Betapa kota telah banyak berubah, tiap gedung berlomba-lomba paling jauh menjulang. Teknologi memberi banyak kemudahan, sekaligus kekosongan. Tapi tak ada yang berubah dengan taman ini. Tetap menawan. Kini aku duduk di sebuah bangku di pinggiran sungai menatap senja bersama Sovia, anak gadisku yang sudah beranjak remaja.

“Bagaimana Papa bertemu Mama?” tanya Sovia.

“Ceritanya panjang.”

“Ayolah. Pasti romantis.”

“Awalnya kekecewaan. Papa ingin membuang kesedihan di tempat ini. Takdir lalu mempertemukan Papa dengan Mamamu.”

“Mengapa Papa bersedih?”

“Cuma sentimentil urusan anak muda.”

“Pasti Mama terlihat cantik sampai Papa bisa terpincut.”

“Pertama bertemu, kulihat Mamamu yang berkacamata tebal, duduk manis di bangku taman seorang diri serius membaca The Alchemis’ sambil memegang sekotak susu cokelat.”

“Mama?!”

“Awalnya Papa sedang patah hati. Papa ditolak oleh seorang perempuan yang ternyata tidak mencintai Papa dengan tulus. Ia hanya ingin menghibur ayahnya yang sakit-sakitan. Setahun berhubungan ternyata ia telah membohongi Papa dan perasaannya sendiri. Ia masih mencintai kekasih lamanya. Mamamu meledek Papa, ‘Anda pasti hendak membuang kesedihan’, katanya. Kami sedikit berdebat, kemudian bertemu lagi di tempat yang sama, membicarakan banyak hal. Begitulah, sampai kemudian menikah, melahirkan kamu.”

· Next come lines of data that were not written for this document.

@[simp] theorem State.emit_pending (s : State) (e : Emission) : (s.emit e).pending = s.pending := rfl
@[simp] theorem State.emit_free (s : State) (e : Emission) : (s.emit e).free = s.free := rfl
@[simp] theorem State.emit_clkTime (s : State) (e : Emission) : (s.emit e).clkTime = s.clkTime := rfl
@[simp] theorem State.emit_od (s : State) (e : Emission) : (s.emit e).od = s.od := rfl
@[simp] theorem State.emit_odBlob (s : State) (e : Emission) : (s.emit e).odBlob = s.odBlob := rfl
@[simp] theorem State.emit_hub (s : State) (e : Emission) : (s.emit e).hub = s.hub := rfl
@[simp] theorem State.emit_mesh (s : State) (e : Emission) : (s.emit e).mesh = s.mesh := rfl
@[simp] theorem State.emit_stk (s : State) (e : Emission) : (s.emit e).stk = s.stk := rfl
@[simp] theorem State.emit_power (s : State) (e : Emission) : (s.emit e).power = s.power := rfl
@[simp] theorem State.emit_fields (s : State) (e : Emission) : (s.emit e).fields = s.fields := rfl
@[simp] theorem State.emit_tiles (s : State) (e : Emission) : (s.emit e).tiles = s.tiles := rfl
@[simp] theorem State.emit_routers (s : State) (e : Emission) : (s.emit e).routers = s.routers := rfl
@[simp] theorem State.emit_parts (s : State) (e : Emission) : (s.emit e).parts = s.parts := rfl
@[simp] theorem State.emit_fns (s : State) (e : Emission) : (s.emit e).fns = s.fns := rfl
@[simp] theorem State.emit_fabric (s : State) (e : Emission) : (s.emit e).fabric = s.fabric := rfl

@[simp] theorem State.reply_pending (s : State) (c : Caller) (n : Nat) : (s.reply c n).pending = s.pending := rfl
@[simp] theorem State.reply_free (s : State) (c : Caller) (n : Nat) : (s.reply c n).free = s.free := rfl
@[simp] theorem State.reply_clkTime (s : State) (c : Caller) (n : Nat) : (s.reply c n).clkTime = s.clkTime := rfl
@[simp] theorem State.reply_od (s : State) (c : Caller) (n : Nat) : (s.reply c n).od = s.od := rfl
@[simp] theorem State.reply_odBlob (s : State) (c : Caller) (n : Nat) : (s.reply c n).odBlob = s.odBlob := rfl
@[simp] theorem State.reply_hub (s : State) (c : Caller) (n : Nat) : (s.reply c n).hub = s.hub := rfl
@[simp] theorem State.reply_mesh (s : State) (c : Caller) (n : Nat) : (s.reply c n).mesh = s.mesh := rfl
@[simp] theorem State.reply_stk (s : State) (c : Caller) (n : Nat) : (s.reply c n).stk = s.stk := rfl
@[simp] theorem State.reply_power (s : State) (c : Caller) (n : Nat) : (s.reply c n).power = s.power := rfl
@[simp] theorem State.reply_fields (s : State) (c : Caller) (n : Nat) : (s.reply c n).fields = s.fields := rfl
@[simp] theorem State.reply_tiles (s : State) (c : Caller) (n : Nat) : (s.reply c n).tiles = s.tiles := rfl
@[simp] theorem State.reply_routers (s : State) (c : Caller) (n : Nat) : (s.reply c n).routers = s.routers := rfl
@[simp] theorem State.reply_parts (s : State) (c : Caller) (n : Nat) : (s.reply c n).parts = s.parts := rfl
@[simp] theorem State.reply_fns (s : State) (c : Caller) (n : Nat) : (s.reply c n).fns = s.fns := rfl
@[simp] theorem State.reply_fabric (s : State) (c : Caller) (n : Nat) : (s.reply c n).fabric = s.fabric := rfl

@[simp] theorem State.useFree_pending (s : State) (n : Nat) : (s.useFree n).pending = s.pending := rfl
@[simp] theorem State.useFree_out (s : State) (n : Nat) : (s.useFree n).out = s.out := rfl
@[simp] theorem State.useFree_clkTime (s : State) (n : Nat) : (s.useFree n).clkTime = s.clkTime := rfl
@[simp] theorem State.useFree_od (s : State) (n : Nat) : (s.useFree n).od = s.od := rfl
@[simp] theorem State.useFree_odBlob (s : State) (n : Nat) : (s.useFree n).odBlob = s.odBlob := rfl
@[simp] theorem State.useFree_hub (s : State) (n : Nat) : (s.useFree n).hub = s.hub := rfl
@[simp] theorem State.useFree_mesh (s : State) (n : Nat) : (s.useFree n).mesh = s.mesh := rfl
@[simp] theorem State.useFree_stk (s : State) (n : Nat) : (s.useFree n).stk = s.stk := rfl
@[simp] theorem State.useFree_power (s : State) (n : Nat) : (s.useFree n).power = s.power := rfl
@[simp] theorem State.useFree_fields (s : State) (n : Nat) : (s.useFree n).fields = s.fields := rfl
@[simp] theorem State.useFree_tiles (s : State) (n : Nat) : (s.useFree n).tiles = s.tiles := rfl
@[simp] theorem State.useFree_routers (s : State) (n : Nat) : (s.useFree n).routers = s.routers := rfl
@[simp] theorem State.useFree_parts (s : State) (n : Nat) : (s.useFree n).parts = s.parts := rfl
@[simp] theorem State.useFree_fns (s : State) (n : Nat) : (s.useFree n).fns = s.fns := rfl
@[simp] theorem State.useFree_fabric (s : State) (n : Nat) : (s.useFree n).fabric = s.fabric := rfl

@[simp] theorem State.emit_out (s : State) (e : Emission) : (s.emit e).out = s.out ++ [e] := rfl

@[simp] theorem State.reply_out (s : State) (c : Caller) (n : Nat) : (s.reply c n).out = s.out ++ [.status c n] := rfl

@[simp] theorem State.useFree_free (s : State) (n : Nat) : (s.useFree n).free = s.free + n := rfl

/-- Tiles within the module have keys of their own. -/
theorem tkey_inj {a b : TileId} (ha : a.u < 168) (hb : b.u < 168) (h : tkey a = tkey b) : a = b := by
  cases a; cases b; simp only [tkey, TileId.mk.injEq] at *; omega

theorem State.tile_setTile (s : State) (t u : TileId) (x : Tile) :
    (s.setTile t x).tile u = if tkey u = tkey t then x else s.tile u := mget_mset _ _ _ _ _

@[simp] theorem State.tile_setTile_same (s : State) (t : TileId) (x : Tile) : (s.setTile t x).tile t = x :=
  mget_mset_same _ _ _ _

@[simp] theorem State.tile_modTile_same (s : State) (t : TileId) (f : Tile → Tile) : (s.modTile t f).tile t = f (s.tile t) :=
  mget_mset_same _ _ _ _

theorem State.tile_modTile (s : State) (t u : TileId) (f : Tile → Tile) :
    (s.modTile t f).tile u = if tkey u = tkey t then f (s.tile t) else s.tile u := mget_mset _ _ _ _ _

theorem State.router_modRouter (s : State) (t u : TileId) (f : Router → Router) :
    (s.modRouter t f).router u = if tkey u = tkey t then f (s.router t) else s.router u := mget_mset _ _ _ _ _

theorem State.field_modField (s : State) (a b : Nat) (f : Field → Field) :
    (s.modField a f).field b = if b = a then f (s.field a) else s.field b := mget_mset _ _ _ _ _

theorem State.part_modPart (s : State) (a b : Nat) (f : Partition → Partition) :
    (s.modPart a f).part b = if b = a then f (s.part a) else s.part b := mget_mset _ _ _ _ _

@[simp] theorem State.part_modPart_same (s : State) (a : Nat) (f : Partition → Partition) :
    (s.modPart a f).part a = f (s.part a) := mget_mset_same _ _ _ _

theorem State.fn_modFn (s : State) (p q : Port) (n m : Nat) (f : Function → Function) :
    (s.modFn p n f).fn q m = if fkey q m = fkey p n then f (s.fn p n) else s.fn q m := mget_mset _ _ _ _ _

@[simp] theorem State.fn_modFn_same (s : State) (p : Port) (n : Nat) (f : Function → Function) :
    (s.modFn p n f).fn p n = f (s.fn p n) := mget_mset_same _ _ _ _

/-- Functions of the device have keys of their own. -/
theorem fkey_inj {p q : Port} {n m : Nat} (hn : n < 64) (hm : m < 64) (h : fkey p n = fkey q m) : p = q ∧ n = m := by
  cases p <;> cases q <;> simp [fkey, portNum] at h ⊢ <;> omega

/-- Entries with subindices and partitions of one byte have keys of their own. -/
theorem odKey_inj {i b p i' b' p' : Nat} (hb : b < 256) (hp : p < 256) (hb' : b' < 256) (hp' : p' < 256)
    (h : odKey i b p = odKey i' b' p') : i = i' ∧ b = b' ∧ p = p' := by
  unfold odKey at h; omega

theorem State.odP_odSetP (s : State) (i b p v i' b' p' : Nat) (hd : odKey i' b' p' = odKey i b p → odDefault i' b' = odDefault i b) :
    (s.odSetP i b p v).odP i' b' p' = if odKey i' b' p' = odKey i b p then v else s.odP i' b' p' := by
  unfold State.odSetP State.odP
  simp only
  split
  · rename_i hv
    rw [mfind_mdel]
    split
    · rename_i hk; rw [hd hk, hv]; rfl
    · rfl
  · rw [mfind_mput]
    split <;> rfl

@[simp] theorem State.odP_odSetP_same (s : State) (i b p v : Nat) : (s.odSetP i b p v).odP i b p = v := by
  rw [State.odP_odSetP _ _ _ _ _ _ _ _ (fun _ => rfl), if_pos rfl]

@[simp] theorem State.odG_odSet_same (s : State) (i b v : Nat) : (s.odSet i b v).odG i b = v := State.odP_odSetP_same _ _ _ _ _

/-- Another entry, or another partition's value, reads as before. -/
theorem State.odP_odSetP_other (s : State) (i b p v i' b' p' : Nat) (h : odKey i' b' p' ≠ odKey i b p) :
    (s.odSetP i b p v).odP i' b' p' = s.odP i' b' p' := by
  rw [State.odP_odSetP _ _ _ _ _ _ _ _ (fun e => absurd e h), if_neg h]

end Sys2Proof.Machine
end

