variable (h : FromPeer s 4 p) (hrx : s.rxFor p = none)
include h hrx

theorem exec_openPkt_stageless (hopen : s.openFor p = none) : exec (.openPkt p) s = .next ((s.heard p).nak p 0x0B02 none) := by
  have hrx' : (s.heard p).rxFor p = none := hrx
  have hopen' : (s.heard p).openFor p = none := hopen
  refine guardRes_next h.ok ((h.receive_eq (by decide)).trans ?_)
  unfold State.openFrom
  rw [hrx', hopen']

variable {n : Nat} {b : List Byte} (hopen : s.openFor p = some n) (hnone : mfind s.fabric.rx n = none) (hclear : Clear (s.heard p) 4 n p b)
include hopen hnone hclear

/-- The stream of a sender that OPEN names. -/
def openedRx (p : FalramPkt) (b : List Byte) : RxStream :=
  RxStream.mk p.srcDev p.stream (if p.mcast then some p.dst else none) p.enc p.kslot (fieldN b 0 8) 1 [] 0

theorem exec_openPkt : exec (.openPkt p) s = .next
    (if fieldN b 0 8 ≠ stageLen (s.part n) then ((s.heard p).nak p 0x0003 (rxSeal n (openedRx p b))).endStage n 0x0003
     else if 64 ≤ s.fabric.rx.length then (s.heard p).nak p 0x0B0B (rxSeal n (openedRx p b))
     else ({ s.heard p with fabric := { (s.heard p).fabric with rx := mput s.fabric.rx n (openedRx p b) } } : State).sendAck n) := by
  have hrx' : (s.heard p).rxFor p = none := hrx
  have hopen' : (s.heard p).openFor p = some n := hopen
  have hnone' : mfind (s.heard p).fabric.rx n = none := hnone
  refine guardRes_next h.ok ((h.receive_eq (by decide)).trans ?_)
  unfold State.openFrom
  rw [hrx', hopen']
  dsimp only
  rw [hnone']
  exact (if_neg (by decide)).trans (hclear.withPayload _)

/-- An OPEN that matches a stage opens its stream at CUM 1. -/
theorem answers_openPkt (hlen : fieldN b 0 8 = stageLen (s.part n)) (hroom : s.fabric.rx.length < 64) :
    Answers (.openPkt p) s (fun u => mfind u.fabric.rx n = some (openedRx p b) ∧ u.parts = s.parts) := by
  let z : State := { s.heard p with fabric := { (s.heard p).fabric with rx := mput s.fabric.rx n (openedRx p b) } }
  have hplaced : mfind z.fabric.rx n = some (openedRx p b) := mfind_mput_same _ _ _
  obtain ⟨hfabric, hwithin⟩ := State.sendAck_holds hplaced
  refine answers_next ((exec_openPkt h hrx hopen hnone hclear).trans
    (congrArg _ ((if_neg (not_not.mpr hlen)).trans (if_neg (Nat.not_le.mpr hroom))))) ⟨?_, hwithin.parts (by decide)⟩
  have hsame : mfind (z.sendAck n).fabric.rx n = some (openedRx p b) := by
    rw [hfabric]
    exact mfind_mput_same _ _ _
  exact hsame

/-- An OPEN of another length ends its stage with 0x0003. -/
theorem answers_openPkt_length (hlen : fieldN b 0 8 ≠ stageLen (s.part n)) :
    Answers (.openPkt p) s (fun u => (u.part n).cmd = .none ∧ mfind u.fabric.rx n = none ∧ (n < 32 → u.odP 0x5200 3 n = 0x0003)) := by
  obtain ⟨hn, hcmd⟩ := State.openFor_stage hopen
  have hexec := (exec_openPkt h hrx hopen hnone hclear).trans (congrArg _ (if_pos hlen))
  have hwithin := (State.nak_holds (s := s.heard p) p 0x0003 (rxSeal n (openedRx p b))).1
  generalize (s.heard p).nak p 0x0003 (rxSeal n (openedRx p b)) = z at hexec hwithin
  have hrunning : (z.part n).cmd ≠ .none := by
    rw [hwithin.part]
    exact hcmd
  obtain ⟨hended, hcode, hgone⟩ := State.endStage_holds hn hrunning 0x0003
  refine answers_next hexec ⟨hended, ?_, fun _ => hcode⟩
  rw [hgone]
  exact mfind_mdel_same _ _

end opening

/-! ### DATA (R303, R306, Table 12.7) -/

/-- A violation of any packet but a NAK is answered (R308). -/
theorem State.violation_eq {typ : Nat} (htyp : typ ≠ 7) (status : Nat) (part : Option (Nat × Nat)) :
    s.violation typ p status part = s.peerFault p status part := if_neg htyp

section data

variable {n : Nat} {r : RxStream} (h : FromPeer s 5 p) (hrx : s.rxFor p = some (n, r))
include h hrx

theorem exec_data : exec (.data p) s = .next ((s.heard p).withPayload 5 n p (fun b s => s.dataFrom p n r b)) := by
  have hrx' : (s.heard p).rxFor p = some (n, r) := hrx
  refine guardRes_next h.ok ((h.receive_eq (by decide)).trans ?_)
  rw [hrx']

/-- DATA that cannot be authenticated is refused with 0x0B03 (R306). -/
theorem exec_data_refused (hnone : (s.heard p).clearPayload 5 n p = none) : exec (.data p) s =
    .next ((if p.enc then (s.heard p).odAdd 0x6100 0x10 1 else s.heard p).peerFault p 0x0B03 ((s.heard p).nakSeal n p)) := by
  refine (exec_data h hrx).trans (congrArg _ ?_)
  unfold State.withPayload
  rw [hnone]
  exact State.violation_eq (by decide) _ _

variable {b : List Byte} (hclear : Clear (s.heard p) 5 n p b)
include hclear

theorem exec_data_clear : exec (.data p) s = .next ((s.heard p).dataFrom p n r b) :=
  (exec_data h hrx).trans (congrArg _ (hclear.withPayload _))

/-- A duplicate only counts for the acknowledgement. -/
theorem exec_data_duplicate (hdup : p.psn < r.cum ∨ r.sack.contains p.psn = true) (hacks : r.unacked < 31) : exec (.data p) s =
    .next { s.heard p with fabric := { (s.heard p).fabric with
      rx := mput (s.heard p).fabric.rx n { r with unacked := r.unacked + 1 } } } := by
  refine (exec_data_clear h hrx hclear).trans (congrArg _ ((if_pos hdup).trans ?_))
  have hplaced : mfind (mput (s.heard p).fabric.rx n { r with unacked := r.unacked + 1 }) n =
    some { r with unacked := r.unacked + 1 } := mfind_mput_same _ _ _
  unfold State.ackDue
  dsimp only
  rw [hplaced]
  exact if_neg (Nat.not_le.mpr (Nat.succ_lt_succ hacks))

theorem exec_data_beyond (hnew : r.sack.contains p.psn = false) (hfar : r.cum + 2048 ≤ p.psn) :
    exec (.data p) s = .next ((s.heard p).peerFault p 0x0B06 (rxSeal n r)) := by
  have hnotOld : ¬(p.psn < r.cum ∨ r.sack.contains p.psn = true) := by
    simp only [hnew, Bool.false_eq_true, or_false]
    omega
  exact (exec_data_clear h hrx hclear).trans (congrArg _ ((if_neg hnotOld).trans (if_pos hfar)))

/-- DATA in its place is stored. -/
theorem exec_data_stored (hnew : r.sack.contains p.psn = false) (hlow : r.cum ≤ p.psn) (hnear : p.psn < r.cum + 2048)
    (hin : p.psn ≤ packetsOf r.len) (hfits : p.offset + b.length ≤ r.len) (hfull : p.psn = packetsOf r.len ∨ 8192 ≤ b.length)
    (hends : p.psn = packetsOf r.len → p.offset + b.length = r.len) (hlast : p.last = (p.psn == packetsOf r.len)) :
    exec (.data p) s = .next
      ((State.stageBytes { s.heard p with fabric := { (s.heard p).fabric with rx := mput (s.heard p).fabric.rx n (takePsn r p.psn) } }
        n p.offset b).ackDue n) := by
  have hnotOld : ¬(p.psn < r.cum ∨ r.sack.contains p.psn = true) := by
    simp only [hnew, Bool.false_eq_true, or_false]
    omega
  have hgood : ¬(packetsOf r.len < p.psn ∨ r.len < p.offset + b.length ∨ (p.psn ≠ packetsOf r.len ∧ b.length < 8192) ∨
      (p.psn = packetsOf r.len ∧ p.offset + b.length ≠ r.len) ∨ p.last ≠ (p.psn == packetsOf r.len)) := by
    rintro (hout | hlong | ⟨hmid, hshort⟩ | ⟨hend, hpart⟩ | hflag)
    · omega
    · omega
    · omega
    · exact hpart (hends hend)
    · exact hflag hlast
  exact (exec_data_clear h hrx hclear).trans
    (congrArg _ ((if_neg hnotOld).trans ((if_neg (Nat.not_le.mpr hnear)).trans (if_neg hgood))))

end data

/-! ### ACK (R303) -/

section ack

variable {k : Nat} {t : TxStream} {b : List Byte}

/-- A stream as an acknowledgement of a device leaves it: the device's place, and the packets that some receiver lacks. -/
def TxStream.acked (t : TxStream) (dev cum : Nat) (sack : List Nat) : TxStream :=
  let rs := t.receivers.map (fun r => if r.dev = dev then { r with cum := max r.cum cum, sack := sack } else r)
  { t with receivers := rs, sent := t.sent.filter (fun e => rs.any (lacks e.1)) }

/-- An acknowledgement of nothing beyond a gap shows no packet missing. -/
theorem missingIn_nil (dev cum : Nat) : missingIn { dev := dev, cum := cum, sack := [] } = [] := by
  unfold missingIn
  simp

/-- An ACK of every packet ends the send (R303, R307). -/
theorem State.ackFrom_all {r : Receiver} (ht : mfind s.fabric.tx k = some t) (hphase : t.phase ≠ 1) (hone : t.receivers = [r])
    (hdev : r.dev = p.srcDev) (hnext : t.next = packetsOf t.len + 1) (hcum : fieldN b 0 4 = t.next)
    (hsack : sackOf (fieldN b 0 4) (sliceB b 8 32) = []) :
    s.ackFrom p k t b = (s.modTx k (fun t => t.acked p.srcDev (fieldN b 0 4) [])).endTx k (if t.dropped then 0x0B0D else 0) := by
  have hin : ¬(t.next < fieldN b 0 4 ∨ ([] : List Nat).any (fun n => decide (t.next ≤ n)) = true) := by simp [hcum]
  have hacked := State.modTx_tx (fun t => t.acked p.srcDev (fieldN b 0 4) []) ht
  have hlow : packetsOf t.len + 1 ≤ lowPsn (t.acked p.srcDev (fieldN b 0 4) []) := by
    unfold lowPsn TxStream.acked
    simp [hone, hdev, hcum, hnext]
  have hrun := State.runTx_ends hacked hphase (by change t.next ≠ 0; omega) hlow
  unfold State.ackFrom
  dsimp only
  rw [hsack, if_neg hin, if_pos rfl, missingIn_nil]
  exact hrun

variable (h : FromPeer s 6 p)
include h

theorem exec_ack_none (hnone : s.txFor p = none) : exec (.ack p) s = .next (s.heard p) := by
  have hnone' : (s.heard p).txFor p = none := hnone
  refine guardRes_next h.ok ((h.receive_eq (by decide)).trans ?_)
  rw [hnone']

variable (htx : s.txFor p = some (k, t))
include htx

theorem exec_ack (hclear : Clear (s.heard p) 6 (k % 32) p b) : exec (.ack p) s = .next ((s.heard p).ackFrom p k t b) := by
  have htx' : (s.heard p).txFor p = some (k, t) := htx
  refine guardRes_next h.ok ((h.receive_eq (by decide)).trans ?_)
  rw [htx']
  exact hclear.withPayload _

theorem answers_ack_all {r : Receiver} (ht : mfind s.fabric.tx k = some t) (hk : k < 32) (hchain : t.chain = false)
    (hphase : t.phase ≠ 1) (hone : t.receivers = [r]) (hdev : r.dev = p.srcDev) (hclear : Clear (s.heard p) 6 k p b)
    (hnext : t.next = packetsOf t.len + 1) (hcum : fieldN b 0 4 = t.next)
    (hsack : sackOf (fieldN b 0 4) (sliceB b 8 32) = []) : Answers (.ack p) s (fun u =>
      mfind u.fabric.tx k = none ∧ u.odP 0x6110 2 k = 0 ∧ u.odP 0x6110 3 k = (if t.dropped then 0x0B0D else 0)) := by
  have ht' : mfind (s.heard p).fabric.tx k = some t := ht
  have hall := State.ackFrom_all (p := p) ht' hphase hone hdev hnext hcum hsack
  have hacked := State.modTx_tx (fun t => t.acked p.srcDev (fieldN b 0 4) []) ht'
  have hexec := (exec_ack h htx (by rw [Nat.mod_eq_of_lt hk]; exact hclear)).trans (congrArg _ hall)
  obtain ⟨hfabric, hshown, hcode⟩ := State.endTx_holds hk hacked hchain (if t.dropped then 0x0B0D else 0)
  refine answers_next hexec ⟨?_, hshown, hcode⟩
  rw [hfabric]
  exact mfind_mdel_same _ _

/-- An ACK of packets not sent is a violation (Table 12.7). -/
theorem answers_ack_beyond (hclear : Clear (s.heard p) 6 (k % 32) p b) (hfar : t.next < fieldN b 0 4) :
    Answers (.ack p) s (fun u => u.fabric = (s.heard p).fabric ∧ u.parts = s.parts ∧
      u.odG 0x6100 0x11 = s.odG 0x6100 0x11 + 1) := by
  have hexec := (exec_ack h htx hclear).trans (congrArg _ (if_pos (Or.inl hfar)))
  have hlog := State.log_within ((s.heard p).odAdd 0x6100 0x11 1)
    { rule := 308, status := 0x0B06, sev := 1, source := 6, data := [p.srcDev, p.stream, fieldN b 0 4] }
  refine answers_next hexec ⟨hlog.fabric (by decide), hlog.parts (by decide), ?_⟩
  rw [hlog.odG, State.odG_odAdd_same, State.heard_odG (by decide) (by decide)]

end ack

/-! ### NAK (R305, R307, R308) -/

/-- The partition whose stage waits for a group runs a stage. -/
theorem State.joiner_stage {n : Nat} (hjoiner : s.joiner = some n) : n < 32 ∧ (s.part n).cmd ≠ .none := by
  refine ⟨List.mem_range.mp (List.mem_of_find?_eq_some hjoiner), fun hnone => ?_⟩
  have hfound := List.find?_some hjoiner
  rw [hnone] at hfound
  exact absurd hfound Bool.false_ne_true

/-- The sender of a packet receives the stream that the packet concerns. -/
theorem State.txFor_receives {k : Nat} {t : TxStream} (htx : s.txFor p = some (k, t)) :
    t.receivers.any (fun r => r.dev == p.srcDev) = true := by
  have hfound := List.find?_some htx
  exact (Bool.and_eq_true_iff.mp hfound).2

section nak

variable {b : List Byte} (h : FromPeer s 7 p)
include h

theorem answers_nak_join {n : Nat} (hstatus : p.status = 0x0B09) (hjoiner : s.joiner = some n)
    (hclear : Clear (s.heard p) 7 n p b) : Answers (.nak p) s (fun u => (u.part n).cmd = .none) := by
  have hjoiner' : (s.heard p).joiner = some n := hjoiner
  obtain ⟨hn, hcmd⟩ := State.joiner_stage hjoiner
  have hend : (s.heard p).nakFrom p = (s.heard p).endStage n 0x0B09 := by
    unfold State.nakFrom
    rw [if_pos hstatus, hjoiner']
    exact hclear.withPayload _
  exact answers_next (guardRes_next h.ok ((h.receive_eq (by decide)).trans hend))
    (State.endStage_holds (s := s.heard p) hn hcmd 0x0B09).1

/-- A NAK of another status than of a join or a version concerns the stream its sender receives. -/
theorem exec_nak (hjoin : p.status ≠ 0x0B09) (hversion : p.status ≠ 0x0008) : exec (.nak p) s = .next ((s.heard p).nakFrom p) ∧
    (s.txFor p = none → (s.heard p).nakFrom p = s.heard p) ∧
    (∀ k t b, s.txFor p = some (k, t) → Clear (s.heard p) 7 (k % 32) p b → (s.heard p).nakFrom p =
      if p.status = 0x0B03 ∨ p.status = 0x0001 ∨ p.status = 0x0002 then s.heard p
      else (s.heard p).failReceiver k p.srcDev p.status) := by
  refine ⟨guardRes_next h.ok (h.receive_eq (by decide)), fun hnone => ?_, fun k t b htx hclear => ?_⟩
  · have hnone' : (s.heard p).txFor p = none := hnone
    unfold State.nakFrom
    rw [if_neg hjoin, if_neg hversion]
    dsimp only
    rw [hnone']
  · have htx' : (s.heard p).txFor p = some (k, t) := htx
    unfold State.nakFrom
    rw [if_neg hjoin, if_neg hversion]
    dsimp only
    rw [htx']
    exact hclear.withPayload _

/-- A NAK fails the one receiver of a stream with its code. -/
theorem answers_nak_fails {k : Nat} {t : TxStream} (hjoin : p.status ≠ 0x0B09) (hversion : p.status ≠ 0x0008)
    (hcode : ¬(p.status = 0x0B03 ∨ p.status = 0x0001 ∨ p.status = 0x0002)) (htx : s.txFor p = some (k, t))
    (ht : mfind s.fabric.tx k = some t) (hclear : Clear (s.heard p) 7 (k % 32) p b) (hgroup : t.group = false) (hk : k < 32)
    (hchain : t.chain = false) :
    Answers (.nak p) s (fun u => mfind u.fabric.tx k = none ∧ u.odP 0x6110 2 k = 0 ∧ u.odP 0x6110 3 k = p.status) := by
  obtain ⟨hexec, -, hstream⟩ := exec_nak h hjoin hversion
  have ht' : mfind (s.heard p).fabric.tx k = some t := ht
  have hfails := (hstream k t b htx hclear).trans ((if_neg hcode).trans (State.failReceiver_one ht' hgroup (State.txFor_receives htx) p.status))
  obtain ⟨hfabric, hshown, hstatus⟩ := State.endTx_holds hk ht' hchain p.status
  refine answers_next (hexec.trans (congrArg _ hfails)) ⟨?_, hshown, hstatus⟩
  rw [hfabric]
  exact mfind_mdel_same _ _

end nak

/-! ### CLOSE (R307) -/

section close

variable (h : FromPeer s 8 p)
include h

theorem exec_close_none (hnone : s.rxFor p = none) : exec (.close p) s = .next (s.heard p) := by
  have hnone' : (s.heard p).rxFor p = none := hnone
  refine guardRes_next h.ok ((h.receive_eq (by decide)).trans ?_)
  rw [hnone']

“Mama bukan sekadar pelarian ‘kan?”

“Tentu saja tidak. Kisah cinta punya jalannya masing-masing, Sovia. Semakin menyelami, Papa semakin melihat kecantikan Mamamu yang sesungguhnya.”

“Mengapa dinamai ‘Taman Kesedihan’?

“Seperti halnya ‘Rumah Sakit’. Taman ini akan memulihkan jiwamu.”

Taman dan senja beradu rupa, laiknya permufakatan abadi bagi jiwa-jiwa penuh romansa. Ia akan meredup seiring lembayung langit yang hendak bertukar warna. Sisa keemasan jatuh di antara celah dahan. Memulangkan jiwa-jiwa sibuk, jiwa yang jengah merajuk.

Begitu manis senyuman itu tergurat. Seperti Mamanya.

Tidak semua hal perlu diceritakan. Semua hal tentang kesedihan, biarlah jadi beban yang terkubur oleh waktu. Oleh empati yang kau sesap sepenuh hati, Sayangku. Hanya kamu yang tahu setiap mimpi burukku. Mimpi dari masa lalu yang gelap. Segelap peristiwa malam itu kala Abah harus mati di tangan orang-orang bersenjata. Ditembus peluru di pedalaman Sumatera. Membuat aku dan Mamak harus menghilang dari dusun, pergi ke ibu kota dengan bekal seadanya. Akhirnya Mamak pun wafat dengan segala sisa perjuangannya membesarkanku seorang diri. Takdir memilihku untuk tetap bertahan di tengah himpitan hidup dan trauma.

Ah! Hanya kamu seorang yang mengerti dan menghapus segala kesedihan. Kini kamu tinggalkan warisan yang paling berharga. Sovia. Akan kujaga ia seperti dulu Mamak menjagaku sampai akhir hayatnya.

Mimpi indah dan tenang-tenanglah di sana, Sayang.